Locomotive Engine 1218

The Duluth, Missabe and Iron Range Railway was said to be the largest iron ore handling railroad in North America, with 212 miles of track. Its mission was to move ore from Minnesota’s Mesabi Range taconite plants to the DM&IR dock facilities at Duluth and Two Harbors, or to connecting railroads at Superior, Wisconsin. It took a large engine to do the work: Locomotive Engine 1218.


Locomotive Engine 1218 as one of 12, received from the Baldwin Locomotive Works in 1910, used by the Duluth, and Iron Range Railway (as number 218) and later by the Duluth, Missabe and Iron Range Railway (as number 1218) to haul rich iron ore from the Soudan Mine to Lake Superior ports.  This engine could haul 48 loaded 50-ton cars or 2700 tons.

Specs on the Engine:

Locomotive 1218: type 2-8-0, standard gauge, 56 cylinders 22”x28”, total engine weight 198,850 lbs.  Weight on driver 175,050 lbs, boiler pressure 200 psi, driver diameter 54”, tractive effort 42,553 lbs., Construction # 34745, Super Heater type A 25 Units, Dome Throttle, Fuel: soft coal, MB type standard stoker, engine loc on locomotive, #8 fire box door.  2 each #10 Nathan Simplex Injectors with side checks. 25-51/2 flues 166 2” tubes.

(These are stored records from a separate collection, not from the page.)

-- ==== Sys2Proof/Machine/Contexts.lean ====
section
/-!
DEFINITION. The context store (R350 to R354): context IDs, counter draws (R121, R143, R345, R391, R495), create,
fetch, delete and the control complex's operations on contexts (R354, R360).
-/
namespace Sys2Proof.Machine

/-- A context ID that the part can hold: FORMAT for reserved bits, NOT_FITTED for its region or index (R351). -/
def ctxIdStatus (s : State) (id : Word) : Option Nat :=
  if 2 ^ 24 ≤ id.toNat then some stFORMAT
  else if regionFitted s (ctxRegion id) = false ∨ isolated s (ctxRegion id) ∨
      s.fuse.variant.ctxPerRegion ≤ ctxIndex id then some stNOT_FITTED
  else none

/-- The context an ID names, when it is valid and of the ID's type. -/
def ctxNamed (s : State) (id : Word) : Option Ctx :=
  let c := s.ctxAt (ctxRegion id) (ctxIndex id)
  if (ctxIdStatus s id).isNone ∧ c.valid ∧ c.typ = ctxTypeOf id then some c else none

/-- Contexts of a tenant in a region. -/
def ctxCount (s : State) (r t : Nat) : Nat :=
  (s.ctxs.filter fun e => e.1 / 65536 = r ∧ e.2.valid ∧ e.2.tenant = t).length

/-- Bits set in a counter value of at most 64 bits. -/
def setBits (v : Nat) : Nat := (List.range 64).foldl (fun n i => if v.testBit i then n + 1 else n) 0
/-- The lowest set bit of a value. -/
def lowBit (v : Nat) : Nat :=
  match (List.range 64).find? fun i => v.testBit i with
  | some i => 2 ^ i
  | none => 1

/-- The last value of a counter (R119, R143). -/
def counterLast (typ scheme : Nat) : Nat :=
  match typ with
  | 4 => 0xFFFF
  | 5 => if scheme = 2 then 0xFFFF0000 else 0x1FF800
  | _ => 2 ^ 64 - 1
/-- The value after `v` (R143). -/
def counterNext (typ scheme v : Nat) : Nat :=
  if typ = 5 ∧ setBits v = (if scheme = 2 then 16 else 10) then v + lowBit v else v + 1

/-- The next value of a counter context. -/
def ctxCounter (c : Ctx) : Nat := field c.body 0 8
/-- EXHAUSTED (R495). -/
def ctxExhausted (c : Ctx) : Bool := (byteAt c.body 8).testBit 7
/-- SCHEME (R495). -/
def ctxScheme (c : Ctx) : Nat := byteAt c.body 8 % 4

/-- A counter context after a draw of `v` (R495). -/
def ctxDrawn (c : Ctx) (v : Nat) : Ctx :=
  let b := fitR 248 c.body
  let b := if v = counterLast c.typ (ctxScheme c) then patch b 8 [BitVec.ofNat 8 (128 + ctxScheme c)]
    else patch b 0 (beBytes 8 (counterNext c.typ (ctxScheme c) v))
  { c with body := b, gen := c.gen + 1 }

/-- A draw from a counter context: the value, or the status that draws nothing (R121, R345, R391). -/
def ctxDraw (s : State) (r idx : Nat) : Except Nat Nat × State :=
  let c := s.ctxAt r idx
  if c.valid = false ∨ c.typ < 4 ∨ 7 < c.typ then (.error stOPERAND_RANGE, s)
  else if ctxExhausted c then (.error stCOUNTER_EXHAUSTED, s)
  else
    let v := ctxCounter c
    if leaseAllows s (ctxKey r idx) v = false then (.error stBUSY, s)
    else
      let s := (s.setCtx r idx (ctxDrawn c v)).bump (.ctx r) CTX_DRAWS
      let s := leaseTop s (ctxKey r idx) (v + 1) (ctxBlock s c.typ)
      (.ok v, pmcEvent s r 0x0B (some c.tenant))

/-- Types that R353 assigns. -/
def ctxTypeAssigned (t : Nat) : Bool := decide (4 ≤ t ∧ t ≤ 9 ∨ 0x20 ≤ t ∧ t ≤ 0x3F)
/-- An extension context's type. -/
def ctxTypeExt (t : Nat) : Bool := decide (0x20 ≤ t ∧ t ≤ 0x3F)

/-- A context made valid with a body; its lease is granted with it (R345, R390). -/
def ctxMake (s : State) (id : Word) (t : Nat) (body : Bytes) (bound : Word) : State :=
  let r := ctxRegion id
  let idx := ctxIndex id
  let typ := ctxTypeOf id
  let old := s.ctxAt r idx
  let c : Ctx := { Ctx.free with valid := true, typ := typ, tenant := t, gen := old.gen + 1, body := fitR 248 body, bound := bound }
  let s := s.setCtx r idx c
  if 4 ≤ typ ∧ typ ≤ 7 then leaseGrant s (ctxKey r idx) (ctxCounter c) (ctxBlock s typ) else s

/-- Why a create is refused (R6, R345, R351, R363). -/
def ctxCreateStatus (s : State) (id : Word) (t : Nat) (types : Nat → Bool) : Option Nat :=
  match ctxIdStatus s id with
  | some st => some st
  | none =>
    if s.fuse.variant.tenMax < t then some stNOT_FITTED
    else if (s.ctxAt (ctxRegion id) (ctxIndex id)).valid ∨ types (ctxTypeOf id) = false then some stOPERAND_RANGE
    else if (s.tenant t).qCtx ≤ ctxCount s (ctxRegion id) t then some stQUOTA
    else none

/-- A context is wiped now, or once its lock clears (R345, R354, R360). -/
def ctxWipe (s : State) (r idx : Nat) : State :=
  let c := s.ctxAt r idx
  if c.valid = false then s
  else if c.lock then s.setCtx r idx { c with wipe := true }
  else wipeAnswer s r idx

/-- A context of a tenant wiped whatever its lock (R369). -/
def ctxWipeNow (s : State) (r idx : Nat) : State := settle settleBound (wipeAnswer s r idx)

/-! ## The context store as a SEND target (R345) -/

/-- A completion word of the context store or the delay list: status, two zero bytes, and what follows. -/
def storeWord (status : Nat) (rest : Bytes) : Bytes := beBytes 2 status ++ [0, 0] ++ rest

/-- OP 0x01: the counter of the task's own context. -/
def storeDraw (s : State) (k n : Nat) (i : Item) (desc : Bytes) : State :=
  let id := BitVec.ofNat 32 (field desc 4 4)
  if id ≠ i.ctxId ∨ ownCtx s i = none then complete s k n (storeWord stOPERAND_RANGE [])
  else
    let (v, s) := ctxDraw s i.region (ctxIndex id)
    match v with
    | .ok v => complete s k n (storeWord stOK (beBytes 8 v))
    | .error st => complete s k n (storeWord st [])

/-- OP 0x02: the committed state of another context of the tenant. -/
def storeFetch (s : State) (k n : Nat) (i : Item) (desc : Bytes) : State :=
  let id := BitVec.ofNat 32 (field desc 4 4)
  let a := field desc 8 8
  match ctxIdStatus s id with
  | some st => complete s k n (storeWord st [])
  | none =>
    match ctxNamed s id with
    | some c =>
      if c.tenant ≠ i.tenant then complete s k n (storeWord stKEY_NOT_FOUND [])
      else if 0x4000 < a + 256 then complete s k n (storeWord stNOT_AUTHORISED [])
      else
        let core := s.core k
        complete (s.setCore k { core with mem := memWrite core.mem a (ctxBytes c) }) k n (storeWord stOK [])
    | none => complete s k n (storeWord stKEY_NOT_FOUND [])

/-- OP 0x03: a context created. -/
def storeCreate (s : State) (k n seg : Nat) (i : Item) (desc : Bytes) : State :=
  let id := BitVec.ofNat 32 (field desc 4 4)
  let a := field desc 8 8
  let types := if seg = 0 then ctxTypeAssigned else ctxTypeExt
  match ctxCreateStatus s id i.tenant types with
  | some st =>
    complete (quotaCounted s i.tenant st) k n (storeWord st [])
  | none =>
    if 0x4000 < a + 248 then complete s k n (storeWord stNOT_AUTHORISED [])
    else
      let body := if a = 0 then zeros 248 else memRead (s.core k).mem a 248
      complete (ctxMake s id i.tenant body 0) k n (storeWord stOK (beBytes 4 id.toNat))

/-- OP 0x04: a context of the tenant wiped. -/
def storeDelete (s : State) (k n seg : Nat) (i : Item) (desc : Bytes) : State :=
  let id := BitVec.ofNat 32 (field desc 4 4)
  match ctxIdStatus s id with
  | some st => complete s k n (storeWord st [])
  | none =>
    if seg ≠ 0 ∧ ctxTypeExt (ctxTypeOf id) = false then complete s k n (storeWord stOPERAND_RANGE [])
    else match ctxNamed s id with
      | some c =>
        if c.tenant ≠ i.tenant then complete s k n (storeWord stKEY_NOT_FOUND [])
        else if id = i.ctxId ∧ ownCtx s i ≠ none then
          complete (s.setCore k { s.core k with dropCtx := true }) k n (storeWord stOK [])
        else if c.lock then
          s.setCtx (ctxRegion id) (ctxIndex id) { c with wipe := true, waiters := c.waiters ++ [(k, n)] }
        else complete (wipeAnswer s (ctxRegion id) (ctxIndex id)) k n (storeWord stOK [])
      | none => complete s k n (storeWord stKEY_NOT_FOUND [])

/-! ## Operations of the CTX page and window (R354, R360) -/

/-- CTX_OP.CMD 1: an extension context created with a zeroed body.  IRQST.BLOCK[16] reports the end. -/
def execCtxOpCreate (r : Nat) (s : State) : Res := onComplex s <|
  if live s (.ctx r) = false then .next s
  else
    let id := BitVec.ofNat 32 (s.fld (.ctx r) CTX_OP_ID)
    let t := s.fld (.ctx r) CTX_OP_TEN
    match ctxCreateStatus s id t ctxTypeExt with
    | some st => .next (ctxOpDone (quotaCounted s t st) r st)
    | none => .next (ctxOpDone (ctxMake s id t [] 0) r stOK)

/-- CTX_OP.CMD 2: a context deleted, once its lock clears. -/
def execCtxOpDelete (r : Nat) (s : State) : Res := onComplex s <|
  if live s (.ctx r) = false then .next s
  else
    let id := BitVec.ofNat 32 (s.fld (.ctx r) CTX_OP_ID)
    match ctxIdStatus s id with
    | some st => .next (ctxOpDone s r st)
    | none =>
      match ctxNamed s id with
      | some c =>
        if c.lock then
          .next ((s.setCtx (ctxRegion id) (ctxIndex id)
            { c with wipe := true, waiters := c.waiters ++ [(128 + r, 0)] }).setFlag (.ctx r) CTX_OP_BUSY true)
        else .next (settle settleBound (ctxOpDone (wipeAnswer s (ctxRegion id) (ctxIndex id)) r stOK))
      | none => .next (ctxOpDone s r stKEY_NOT_FOUND)

/-- A control complex write of bytes through the context window of region `r` at a store offset: whole contexts'
bodies only; a write to a header, or to a locked or free context, writes no byte and sets ERR.ACCESS. -/
def execContextWindowWrite (r off : Nat) (b : Bytes) (s : State) : Res := onComplex s <|
  if live s (.ctx r) = false ∨ 256 * s.fuse.variant.ctxPerRegion < off + b.length ∨ b = [] then .next s
  else
    let idx := off / 256
    let c := s.ctxAt r idx
    if c.valid = false ∨ c.lock ∨ off % 256 < 8 ∨ 256 < off % 256 + b.length then .next (accessErr s (.ctx r))
    else .next (s.setCtx r idx (ctxPatch c (off % 256 - 8) b))

/-- An EXPIRE timer fires: its extension context is wiped once it is unlocked, and CTX_EXPIRED counts it. -/
def ctxExpire (s : State) (id : Word) : State :=
  match ctxNamed s id with
  | some c =>
    let r := ctxRegion id
    let s := (s.setCtx r (ctxIndex id) { c with exp := false }).bump (.ctx r) CTX_EXPIRED
    settle settleBound (ctxWipe s r (ctxIndex id))
  | none => s

end Sys2Proof.Machine
end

DV-3 mechanized lubricator, 4 each.   Wilson Blowdown valves two feeding blowdown separator on top of boiler, 6 E.T. airbrake equip. with a Westinghouse 150 cc air compressor.  Barco low water alarm, Walschvert Valvegear, Elco power reverse, Okadee, air operated cylinder cocks, 2 gallon Superior soot blowers, Nathan 3 feed hydrostatic lubricator for stoker and air pump, 2 water glasses and one water column with dry cocks.

In time, this locomotive was replaced by heavier and more powerful locomotives. However, it still pulled trains, albeit lighter loads. A fun story from Leo Pullar from Hoyt Lakes who reported this story in July, 2016 about Engine 1218:

 

“In 1952 I was working as a Fireman for the DM&IR and living in Virginia, Minnesota with my new wife.  Because I couldn’t afford a honeymoon and didn’t want to be away from my new bride, I requested work closer to home.  I was assigned to Engine 1218 which, at the time, was carrying mail and passengers from Virginia, to Iron and Eveleth and back to Virginia daily.” 

 

In 1962, Engine 1218 was donated by the DM&IR to the City of Tower for display and historical purposes where it has become a focal point of the Tower Train Depot Museum.

Engine 1218 is presently the largest, grandest and most impressive attraction of the Tower Train Depot Museum. Looking at this mammoth piece of machinery, one is in awe of the extraordinary power it represents as the force that carried millions of tons of iron ore for decades. It rests now in Tower as an impressive reminder of the past.